Oleh : Elvi Marfinda, S.Pd
Pendidik adalah sosok yang diamanahkan tugas mulia untuk mengajar dan mendidik anak bangsa dengan tujuan untuk memanusiakan manusia. Amanah dan tanggung jawab ini bukanlah hal yang mudah bagi seorang pendidik, bahkan tugas seorang pendidik bukan hanya mengajar namun bagaimana ia mampu mendidik dan melahirkan perubahan positif bagi peserta didik.
Semua orang bisa jadi mampu mengajar, namun tidak semua orang mampu mendidik. Oleh karena itu wajar bila pendidik mendapat gelar sebagai profesi profesional.
Sebagai sosok yang mengambil peran dan berkontribusi langsung dalam dunia pendidikan, pendidik tidak cukup hanya mengandalkan gelar profesional namun pendidik harus dapat berkontribusi aktif dalam mewujudkan cita-cita dan tujuan pendidikan.
Begitu besar tanggung jawab seorang pendidik bahkan dalam kutipan indah, Ali Bin Abi Thalib mengungkapkan bahwa “ Ajarilah anak-anakmu sesuai dengan zamannya, karena mereka hidup di zaman mereka bukan pada zamanmu. Sesungguhnya mereka diciptakan untuk zamannya, sedangkan kalian diciptakan untuk zaman kalian”.
Ungkapan ini menggambarkan bagaimana pendidik yang berperan sebagai orang tua di lembaga pendidikan harus mampu mengupgrade diri untuk mendidik anak sesuai dengan zaman dan kebutuhan mereka. Apakah ini berarti pola mendidik dimasa lampau tidak baik dan optimal?.
Kita dapat berdalih dan beropini bahwa pendidik kita terdahulu tidak sungkan mendidik dengan cara yang keras, menggunakan rotan dan pukulan namun mampu mengantarkan kita menjadi orang-orang sukses dalam kehidupan. Apakah gaya mendidik seperti ini dapat kita terapkan di masa kini?.
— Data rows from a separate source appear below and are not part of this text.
/-- An operation that enqueues, answering a next state: a bad address is raised or a built request meets
ENQUEUE, at the operation's time. -/
theorem exec_enqueue_cases {i : Instr} {s s' : State} (hk : i.kind = .enqueue) (h : exec i s = .next s') :
    s.mode = .running ∧ ∃ now, timeAccepted now s = true ∧
    (s' = raise .invalidAddress { s with clock := now } ∨
      ∃ d, BuiltRequest { s with clock := now } d ∧ s' = enqueue d { s with clock := now }) := by
  have hclock : timeAccepted s.clock s = true := by simp [timeAccepted]
  cases i with
  | enqRdcoil a n now =>
    obtain ⟨hm, ht, h | ⟨address, -, h⟩⟩ := enqueueRequest_cases h
    · exact ⟨hm, now, ht, .inl h⟩
    · exact ⟨hm, now, ht, .inr ⟨_, requestRdcoil_built _ _ _ _, h⟩⟩
  | enqRdreg a n now =>
    obtain ⟨hm, ht, h | ⟨address, -, h⟩⟩ := enqueueRequest_cases h
    · exact ⟨hm, now, ht, .inl h⟩
    · exact ⟨hm, now, ht, .inr ⟨_, requestRdreg_built _ _ _ _, h⟩⟩
  | enqWrcoil a v now =>
    obtain ⟨hm, ht, h | ⟨address, -, h⟩⟩ := enqueueRequest_cases h
    · exact ⟨hm, now, ht, .inl h⟩
    · exact ⟨hm, now, ht, .inr ⟨_, requestWrcoil_built _ _ _ _, h⟩⟩
  | enqWrreg a ws now =>
    simp only [exec, execEnqWrreg] at h
    obtain ⟨-, h⟩ := requireRunning_next h
    split at h
    · cases h
    · obtain ⟨hm, ht, h | ⟨address, -, h⟩⟩ := enqueueRequest_cases h
      · exact ⟨hm, now, ht, .inl h⟩
      · exact ⟨hm, now, ht, .inr ⟨_, requestWrreg_built _ _ _ _, h⟩⟩
  | rdcoilReq sid a n crc =>
    simp only [exec, execRdcoilReq] at h
    obtain ⟨hm, -, h⟩ := requestFrame_cases h
    exact ⟨hm, s.clock, hclock, .inr ⟨_, requestRdcoil_built _ _ _ _, h⟩⟩
  | rdregReq sid a n crc =>
    simp only [exec, execRdregReq] at h
    obtain ⟨hm, -, h⟩ := requestFrame_cases h
    exact ⟨hm, s.clock, hclock, .inr ⟨_, requestRdreg_built _ _ _ _, h⟩⟩
  | wrcoilReq sid a v crc =>
    simp only [exec, execWrcoilReq] at h
    obtain ⟨hm, -, h⟩ := requestFrame_cases h
    exact ⟨hm, s.clock, hclock, .inr ⟨_, requestWrcoil_built _ _ _ _, h⟩⟩
  | wrregReq sid a f ws crc =>
    simp only [exec, execWrregReq] at h
    obtain ⟨-, h⟩ := requireRunning_next h
    split at h
    · cases h
    · obtain ⟨hm, -, h⟩ := requestFrame_cases h
      exact ⟨hm, s.clock, hclock, .inr ⟨_, requestWrreg_built _ _ _ _, h⟩⟩
  | rdcoilRsp | rdregRsp | wrcoilRsp | wrregRsp | unknownRsp | tick | rx | trOpened | trClosed | trError
  | reset | crc16 | crcAppend | crcCheck | frameEncode | frameDecode | f2w | w2f => cases hk

/-- A pure function, answering a next state: one result is recorded, which is no raised error and no `ok`. -/
theorem exec_function_cases {i : Instr} {s s' : State} (hk : i.kind = .function) (h : exec i s = .next s') :
    s.mode = .running ∧ ∃ r, s' = answer r s ∧ r ≠ .ok ∧ ∀ k, r ≠ .raised k := by
  cases i with
  | crc16 | crcAppend | frameEncode | f2w =>
    simp only [exec, execCrc16, execCrcAppend, execFrameEncode, execF2w] at h
    obtain ⟨hm, h⟩ := requireRunning_next h
    injection h with h; exact ⟨hm, _, h.symm, by simp, by simp⟩
  | crcCheck | frameDecode | w2f =>
    simp only [exec, execCrcCheck, execFrameDecode, execW2f] at h
    obtain ⟨hm, h⟩ := requireRunning_next h
    split at h
    · injection h with h; exact ⟨hm, _, h.symm, by simp, by simp⟩
    · cases h
  | rdcoilReq | rdregReq | wrcoilReq | wrregReq | rdcoilRsp | rdregRsp | wrcoilRsp | wrregRsp | unknownRsp
  | enqRdcoil | enqRdreg | enqWrcoil | enqWrreg | tick | rx | trOpened | trClosed | trError
  | reset => cases hk

theorem exec_tick_cases {i : Instr} {s s' : State} (hk : i.kind = .tick) (h : exec i s = .next s') :
    s.mode = .running ∧ ∃ now, i = .tick now ∧ timeAccepted now s = true ∧
      s' = timeoutStep now (dispatchStep now { s with clock := now }) := by
  cases i with
  | tick now =>
    simp only [exec, execTick] at h
    obtain ⟨hm, h⟩ := requireRunning_next h
    obtain ⟨ht, h⟩ := atTime_next h
    injection h with h
    exact ⟨hm, now, rfl, ht, h.symm⟩
  | rdcoilReq | rdregReq | wrcoilReq | wrregReq | rdcoilRsp | rdregRsp | wrcoilRsp | wrregRsp | unknownRsp
  | enqRdcoil | enqRdreg | enqWrcoil | enqWrreg | rx | trOpened | trClosed | trError
  | reset | crc16 | crcAppend | crcCheck | frameEncode | frameDecode | f2w | w2f => cases hk

theorem exec_receive_cases {i : Instr} {s s' : State} (hk : i.kind = .receive) (h : exec i s = .next s') :
    ∃ chunk, receive chunk s = .next s' := by
  cases i with
  | rdcoilRsp | rdregRsp | wrcoilRsp | wrregRsp | unknownRsp | rx => exact ⟨_, h⟩
  | rdcoilReq | rdregReq | wrcoilReq | wrregReq | enqRdcoil | enqRdreg | enqWrcoil | enqWrreg | tick
  | trOpened | trClosed | trError | reset | crc16 | crcAppend | crcCheck | frameEncode | frameDecode | f2w
  | w2f => cases hk

theorem exec_transport_cases {i : Instr} {s s' : State} (hk : i.kind = .transport) (h : exec i s = .next s') :
    s.mode = .running ∧ (s' = s ∨ ∃ e, s' = emit e s) := by
  cases i with
  | trOpened =>
    simp only [exec, execTrOpened] at h
    obtain ⟨hm, h⟩ := requireRunning_next h
    injection h with h; exact ⟨hm, .inr ⟨_, h.symm⟩⟩
  | trClosed =>
    simp only [exec, execTrClosed] at h
    obtain ⟨hm, h⟩ := requireRunning_next h
    injection h with h; exact ⟨hm, .inl h.symm⟩
  | trError cause =>
    simp only [exec, execTrError] at h
    obtain ⟨hm, h⟩ := requireRunning_next h
    injection h with h; exact ⟨hm, .inr ⟨_, h.symm⟩⟩
  | rdcoilReq | rdregReq | wrcoilReq | wrregReq | rdcoilRsp | rdregRsp | wrcoilRsp | wrregRsp | unknownRsp
  | enqRdcoil | enqRdreg | enqWrcoil | enqWrreg | tick | rx | reset | crc16 | crcAppend | crcCheck
  | frameEncode | frameDecode | f2w | w2f => cases hk

theorem exec_reset_cases {i : Instr} {s s' : State} (hk : i.kind = .reset) (h : exec i s = .next s') :
    ∃ id, i = .reset id ∧
    ((validSlaveId id = true ∧
        s' = act .opened { emptied s with mode := .running, slaveId := BitVec.ofInt 8 id }) ∨
      (validSlaveId id = false ∧ s' = raise .invalidIdentifier
        { emptied s with
          mode := .refused, slaveId := Config.freeSlaveId s.freeCount, freeCount := s.freeCount + 1 })) := by
  cases i with
  | reset id =>
    refine ⟨id, rfl, ?_⟩
    simp only [exec, execReset] at h
    split at h
    next hv => injection h with h; exact .inl ⟨hv, h.symm⟩
    next hv => injection h with h; exact .inr ⟨by simpa using hv, h.symm⟩
  | rdcoilReq | rdregReq | wrcoilReq | wrregReq | rdcoilRsp | rdregRsp | wrcoilRsp | wrregRsp | unknownRsp
  | enqRdcoil | enqRdreg | enqWrcoil | enqWrreg | tick | rx | trOpened | trClosed | trError | crc16
  | crcAppend | crcCheck | frameEncode | frameDecode | f2w | w2f => cases hk

end Sys2Proof.Machine
end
Setiap periode zaman tentu diimbangi pula dengan tantangan masing-masing dan sebaik-baiknya mendidik adalah dengan cara lemah lembut serta penuh kasih sayang. Mendidik dengan asah, asih dan asuh merupakan modal dasar yang harus dimiliki oleh seorang pendidik. Asah seluruh potensi yang dimiliki peserta didik dengan memberi pematik dan rasa senang dalam melakukan investigasi pengetahuan, asih dengan cara membimbing penuh kesabaran dan kasih sayang serta asuh dengan cara menuntun pada perubahan prilaku dan budi pekerti.
Pendidik dituntut untuk sabar atas keragaman karakteristik peserta didiknya. Ungkapan “peserta didik tidak pernah salah” adalah konsep yang harus dipahami oleh setiap pendidik, Jika tujuan mendidik itu belum berhasil maka pendidik perlu “bercermin” untuk lebih literat dalam mengkaji dan melakukan instropeksi diri.
Pendidik perlu menurunkan sedikit saja egonya sebagai guru dan sebagai orang dewasa, karena yang dibutuhkan peserta didik saat ini adalah “orang dewasa” yang memahami dan mampu menuntun dengan cara masuk ke dalam dunia mereka.
Saat ini kemajuan teknologi dan perkembangan zaman menuntut para pendidik untuk mampu berdaptasi dan menjawab semua kebutuhan peserta didiknya. Metode lama seperti ceramah tak lagi efektif dan cenderung membosankan dan tidak tertutup kemungkinan pendidik yang mengajar dengan gaya mengajar lama akan ditinggalkan oleh peserta didiknya, sementara peradaban bangsa hanya dapat diwujudkan melalui pendidikan.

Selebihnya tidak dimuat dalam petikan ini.